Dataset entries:
----------

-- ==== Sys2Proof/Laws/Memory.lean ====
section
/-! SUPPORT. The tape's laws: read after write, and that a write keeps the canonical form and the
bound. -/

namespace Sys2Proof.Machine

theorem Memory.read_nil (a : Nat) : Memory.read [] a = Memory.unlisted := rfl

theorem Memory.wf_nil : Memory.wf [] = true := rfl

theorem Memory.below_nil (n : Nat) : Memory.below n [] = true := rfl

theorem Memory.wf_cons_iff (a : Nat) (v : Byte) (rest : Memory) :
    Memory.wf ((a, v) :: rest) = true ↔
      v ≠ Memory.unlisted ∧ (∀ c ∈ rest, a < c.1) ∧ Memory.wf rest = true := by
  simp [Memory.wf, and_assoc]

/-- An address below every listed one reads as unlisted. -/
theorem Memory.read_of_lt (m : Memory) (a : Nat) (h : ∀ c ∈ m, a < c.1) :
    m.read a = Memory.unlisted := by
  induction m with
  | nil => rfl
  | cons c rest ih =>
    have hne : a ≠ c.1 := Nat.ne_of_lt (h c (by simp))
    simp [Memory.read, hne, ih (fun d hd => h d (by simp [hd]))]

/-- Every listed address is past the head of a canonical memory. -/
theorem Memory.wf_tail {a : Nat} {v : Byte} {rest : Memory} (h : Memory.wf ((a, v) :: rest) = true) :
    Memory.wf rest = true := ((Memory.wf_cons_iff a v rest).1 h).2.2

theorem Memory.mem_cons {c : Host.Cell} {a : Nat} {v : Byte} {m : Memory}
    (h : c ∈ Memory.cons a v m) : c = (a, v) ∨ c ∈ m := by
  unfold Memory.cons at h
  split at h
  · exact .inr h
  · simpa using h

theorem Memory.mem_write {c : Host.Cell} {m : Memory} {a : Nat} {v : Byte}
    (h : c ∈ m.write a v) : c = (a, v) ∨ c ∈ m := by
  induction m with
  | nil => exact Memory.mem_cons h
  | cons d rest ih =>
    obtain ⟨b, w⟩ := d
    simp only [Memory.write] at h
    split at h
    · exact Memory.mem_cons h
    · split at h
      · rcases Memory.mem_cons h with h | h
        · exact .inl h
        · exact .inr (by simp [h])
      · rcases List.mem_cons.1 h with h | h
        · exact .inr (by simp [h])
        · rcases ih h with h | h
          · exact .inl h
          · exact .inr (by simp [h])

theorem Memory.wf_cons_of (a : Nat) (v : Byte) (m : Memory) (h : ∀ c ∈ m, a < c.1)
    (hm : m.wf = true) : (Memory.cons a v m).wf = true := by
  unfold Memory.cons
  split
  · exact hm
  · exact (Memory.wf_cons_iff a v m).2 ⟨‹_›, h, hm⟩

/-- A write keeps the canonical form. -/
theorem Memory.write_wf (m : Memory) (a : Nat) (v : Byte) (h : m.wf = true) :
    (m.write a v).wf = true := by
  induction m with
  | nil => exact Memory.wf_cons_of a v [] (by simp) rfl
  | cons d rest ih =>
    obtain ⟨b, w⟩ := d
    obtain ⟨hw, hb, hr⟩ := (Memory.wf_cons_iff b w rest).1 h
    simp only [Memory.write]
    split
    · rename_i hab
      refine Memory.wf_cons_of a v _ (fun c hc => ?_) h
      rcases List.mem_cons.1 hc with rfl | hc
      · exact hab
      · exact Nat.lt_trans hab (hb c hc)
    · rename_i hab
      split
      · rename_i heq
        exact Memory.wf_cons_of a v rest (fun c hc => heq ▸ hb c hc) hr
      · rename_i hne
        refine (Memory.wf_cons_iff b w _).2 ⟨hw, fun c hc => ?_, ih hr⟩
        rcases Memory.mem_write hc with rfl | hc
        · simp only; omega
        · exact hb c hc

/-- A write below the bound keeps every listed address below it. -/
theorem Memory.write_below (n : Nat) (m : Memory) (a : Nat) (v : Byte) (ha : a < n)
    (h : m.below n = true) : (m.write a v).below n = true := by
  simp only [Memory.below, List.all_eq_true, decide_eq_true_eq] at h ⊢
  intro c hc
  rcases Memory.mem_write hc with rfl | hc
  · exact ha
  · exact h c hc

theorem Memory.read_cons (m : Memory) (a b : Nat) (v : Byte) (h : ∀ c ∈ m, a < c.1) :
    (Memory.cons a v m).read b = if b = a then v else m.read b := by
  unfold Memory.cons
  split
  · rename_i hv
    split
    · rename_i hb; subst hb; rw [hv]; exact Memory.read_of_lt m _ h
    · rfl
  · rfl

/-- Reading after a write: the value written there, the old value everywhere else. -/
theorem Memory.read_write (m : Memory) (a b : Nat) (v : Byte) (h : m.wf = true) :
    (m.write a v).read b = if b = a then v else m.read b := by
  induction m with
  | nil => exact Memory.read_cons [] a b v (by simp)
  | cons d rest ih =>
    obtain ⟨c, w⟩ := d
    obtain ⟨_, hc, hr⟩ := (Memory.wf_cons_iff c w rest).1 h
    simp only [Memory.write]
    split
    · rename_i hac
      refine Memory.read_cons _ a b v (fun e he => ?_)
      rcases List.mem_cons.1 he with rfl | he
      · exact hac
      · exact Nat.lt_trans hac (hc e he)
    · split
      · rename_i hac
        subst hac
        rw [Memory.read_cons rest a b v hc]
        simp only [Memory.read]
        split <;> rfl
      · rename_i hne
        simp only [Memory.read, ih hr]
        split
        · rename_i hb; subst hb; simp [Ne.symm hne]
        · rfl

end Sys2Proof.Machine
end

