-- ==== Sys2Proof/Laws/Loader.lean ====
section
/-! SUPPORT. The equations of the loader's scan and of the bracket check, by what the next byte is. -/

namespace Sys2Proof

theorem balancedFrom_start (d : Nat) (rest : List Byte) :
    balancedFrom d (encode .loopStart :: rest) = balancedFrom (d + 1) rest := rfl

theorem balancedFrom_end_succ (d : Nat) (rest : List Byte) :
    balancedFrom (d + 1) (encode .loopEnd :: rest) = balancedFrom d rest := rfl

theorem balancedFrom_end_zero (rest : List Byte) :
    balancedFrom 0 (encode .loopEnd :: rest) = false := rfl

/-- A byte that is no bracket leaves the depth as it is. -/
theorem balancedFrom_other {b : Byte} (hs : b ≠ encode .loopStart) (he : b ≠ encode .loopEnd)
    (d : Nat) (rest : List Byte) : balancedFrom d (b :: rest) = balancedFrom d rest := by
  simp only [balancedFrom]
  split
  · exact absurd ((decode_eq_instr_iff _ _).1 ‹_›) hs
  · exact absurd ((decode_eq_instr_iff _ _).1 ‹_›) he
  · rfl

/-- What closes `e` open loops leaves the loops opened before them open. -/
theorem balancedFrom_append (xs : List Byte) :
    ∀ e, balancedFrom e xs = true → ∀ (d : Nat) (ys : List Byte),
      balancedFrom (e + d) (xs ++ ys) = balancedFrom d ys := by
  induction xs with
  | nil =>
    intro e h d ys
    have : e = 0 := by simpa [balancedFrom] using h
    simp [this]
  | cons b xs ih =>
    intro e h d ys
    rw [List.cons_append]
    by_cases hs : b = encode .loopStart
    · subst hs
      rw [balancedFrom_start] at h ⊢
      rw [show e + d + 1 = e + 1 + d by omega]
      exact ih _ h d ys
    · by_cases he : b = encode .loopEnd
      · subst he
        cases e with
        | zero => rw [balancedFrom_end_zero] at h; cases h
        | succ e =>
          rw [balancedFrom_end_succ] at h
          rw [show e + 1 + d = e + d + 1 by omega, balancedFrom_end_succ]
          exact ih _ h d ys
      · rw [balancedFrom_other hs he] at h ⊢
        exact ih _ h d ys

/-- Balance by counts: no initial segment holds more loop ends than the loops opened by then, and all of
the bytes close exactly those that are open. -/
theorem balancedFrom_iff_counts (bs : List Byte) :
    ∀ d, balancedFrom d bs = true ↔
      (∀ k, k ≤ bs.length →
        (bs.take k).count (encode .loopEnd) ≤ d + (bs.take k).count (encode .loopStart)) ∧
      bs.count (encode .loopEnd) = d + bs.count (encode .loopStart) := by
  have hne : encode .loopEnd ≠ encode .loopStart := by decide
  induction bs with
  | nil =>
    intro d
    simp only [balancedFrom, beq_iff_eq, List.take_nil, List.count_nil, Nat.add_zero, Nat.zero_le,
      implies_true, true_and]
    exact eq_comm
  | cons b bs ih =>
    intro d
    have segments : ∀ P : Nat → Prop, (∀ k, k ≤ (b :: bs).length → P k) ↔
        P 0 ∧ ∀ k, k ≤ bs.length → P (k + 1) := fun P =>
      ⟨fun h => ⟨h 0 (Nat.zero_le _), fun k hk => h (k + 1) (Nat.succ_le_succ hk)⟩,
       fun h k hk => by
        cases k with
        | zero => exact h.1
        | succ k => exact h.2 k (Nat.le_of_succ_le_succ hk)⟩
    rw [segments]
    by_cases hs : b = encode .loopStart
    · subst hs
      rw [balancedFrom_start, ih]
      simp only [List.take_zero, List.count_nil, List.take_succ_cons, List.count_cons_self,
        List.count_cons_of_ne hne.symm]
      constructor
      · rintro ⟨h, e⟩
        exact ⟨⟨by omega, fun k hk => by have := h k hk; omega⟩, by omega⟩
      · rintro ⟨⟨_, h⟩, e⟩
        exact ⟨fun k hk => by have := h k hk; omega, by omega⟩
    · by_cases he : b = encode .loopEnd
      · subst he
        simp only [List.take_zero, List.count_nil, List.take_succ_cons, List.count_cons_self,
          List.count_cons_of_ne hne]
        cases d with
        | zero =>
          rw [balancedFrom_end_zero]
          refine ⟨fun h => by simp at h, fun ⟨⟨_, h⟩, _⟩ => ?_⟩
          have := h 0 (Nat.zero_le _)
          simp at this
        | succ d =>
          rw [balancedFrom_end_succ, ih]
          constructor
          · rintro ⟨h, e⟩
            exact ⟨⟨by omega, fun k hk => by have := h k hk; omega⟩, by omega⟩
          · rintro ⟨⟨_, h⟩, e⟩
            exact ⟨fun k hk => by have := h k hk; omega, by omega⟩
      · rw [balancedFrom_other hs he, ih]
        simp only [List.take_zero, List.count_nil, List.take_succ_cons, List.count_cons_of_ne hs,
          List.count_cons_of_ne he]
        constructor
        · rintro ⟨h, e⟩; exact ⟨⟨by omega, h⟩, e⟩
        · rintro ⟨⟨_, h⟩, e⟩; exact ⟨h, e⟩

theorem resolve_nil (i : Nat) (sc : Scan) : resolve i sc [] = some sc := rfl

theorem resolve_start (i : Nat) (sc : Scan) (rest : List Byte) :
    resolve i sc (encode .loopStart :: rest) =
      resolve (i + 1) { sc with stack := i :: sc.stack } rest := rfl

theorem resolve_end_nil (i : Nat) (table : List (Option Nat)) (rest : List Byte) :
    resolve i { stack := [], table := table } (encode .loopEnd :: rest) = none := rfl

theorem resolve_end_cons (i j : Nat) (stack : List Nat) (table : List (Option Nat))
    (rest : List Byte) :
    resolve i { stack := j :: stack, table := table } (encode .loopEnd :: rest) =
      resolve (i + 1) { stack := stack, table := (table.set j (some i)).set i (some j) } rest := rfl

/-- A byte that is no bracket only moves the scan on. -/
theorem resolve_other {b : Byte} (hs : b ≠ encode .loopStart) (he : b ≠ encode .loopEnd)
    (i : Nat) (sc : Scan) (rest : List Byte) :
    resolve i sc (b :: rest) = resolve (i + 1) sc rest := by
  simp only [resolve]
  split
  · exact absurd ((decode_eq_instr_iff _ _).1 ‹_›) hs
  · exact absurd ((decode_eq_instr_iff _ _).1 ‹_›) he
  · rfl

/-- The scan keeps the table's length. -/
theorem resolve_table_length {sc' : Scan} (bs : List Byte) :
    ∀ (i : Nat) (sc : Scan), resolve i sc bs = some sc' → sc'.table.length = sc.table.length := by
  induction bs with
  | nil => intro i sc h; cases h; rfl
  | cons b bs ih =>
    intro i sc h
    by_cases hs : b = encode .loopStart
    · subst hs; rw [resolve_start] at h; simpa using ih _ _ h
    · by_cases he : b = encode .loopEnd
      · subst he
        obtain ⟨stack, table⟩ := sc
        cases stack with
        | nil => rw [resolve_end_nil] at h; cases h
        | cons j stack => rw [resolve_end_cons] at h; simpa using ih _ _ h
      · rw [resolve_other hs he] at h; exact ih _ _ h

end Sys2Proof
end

----------

## THE TASK:
Looking at the data above, show all lines where the word "some" occurs.

## WORKED SOLUTION:
theorem resolve_nil (i : Nat) (sc : Scan) : resolve i sc [] = some sc := rfl
      resolve (i + 1) { stack := stack, table := (table.set j (some i)).set i (some j) } rest := rfl
    ∀ (i : Nat) (sc : Scan), resolve i sc bs = some sc' → sc'.table.length = sc.table.length := by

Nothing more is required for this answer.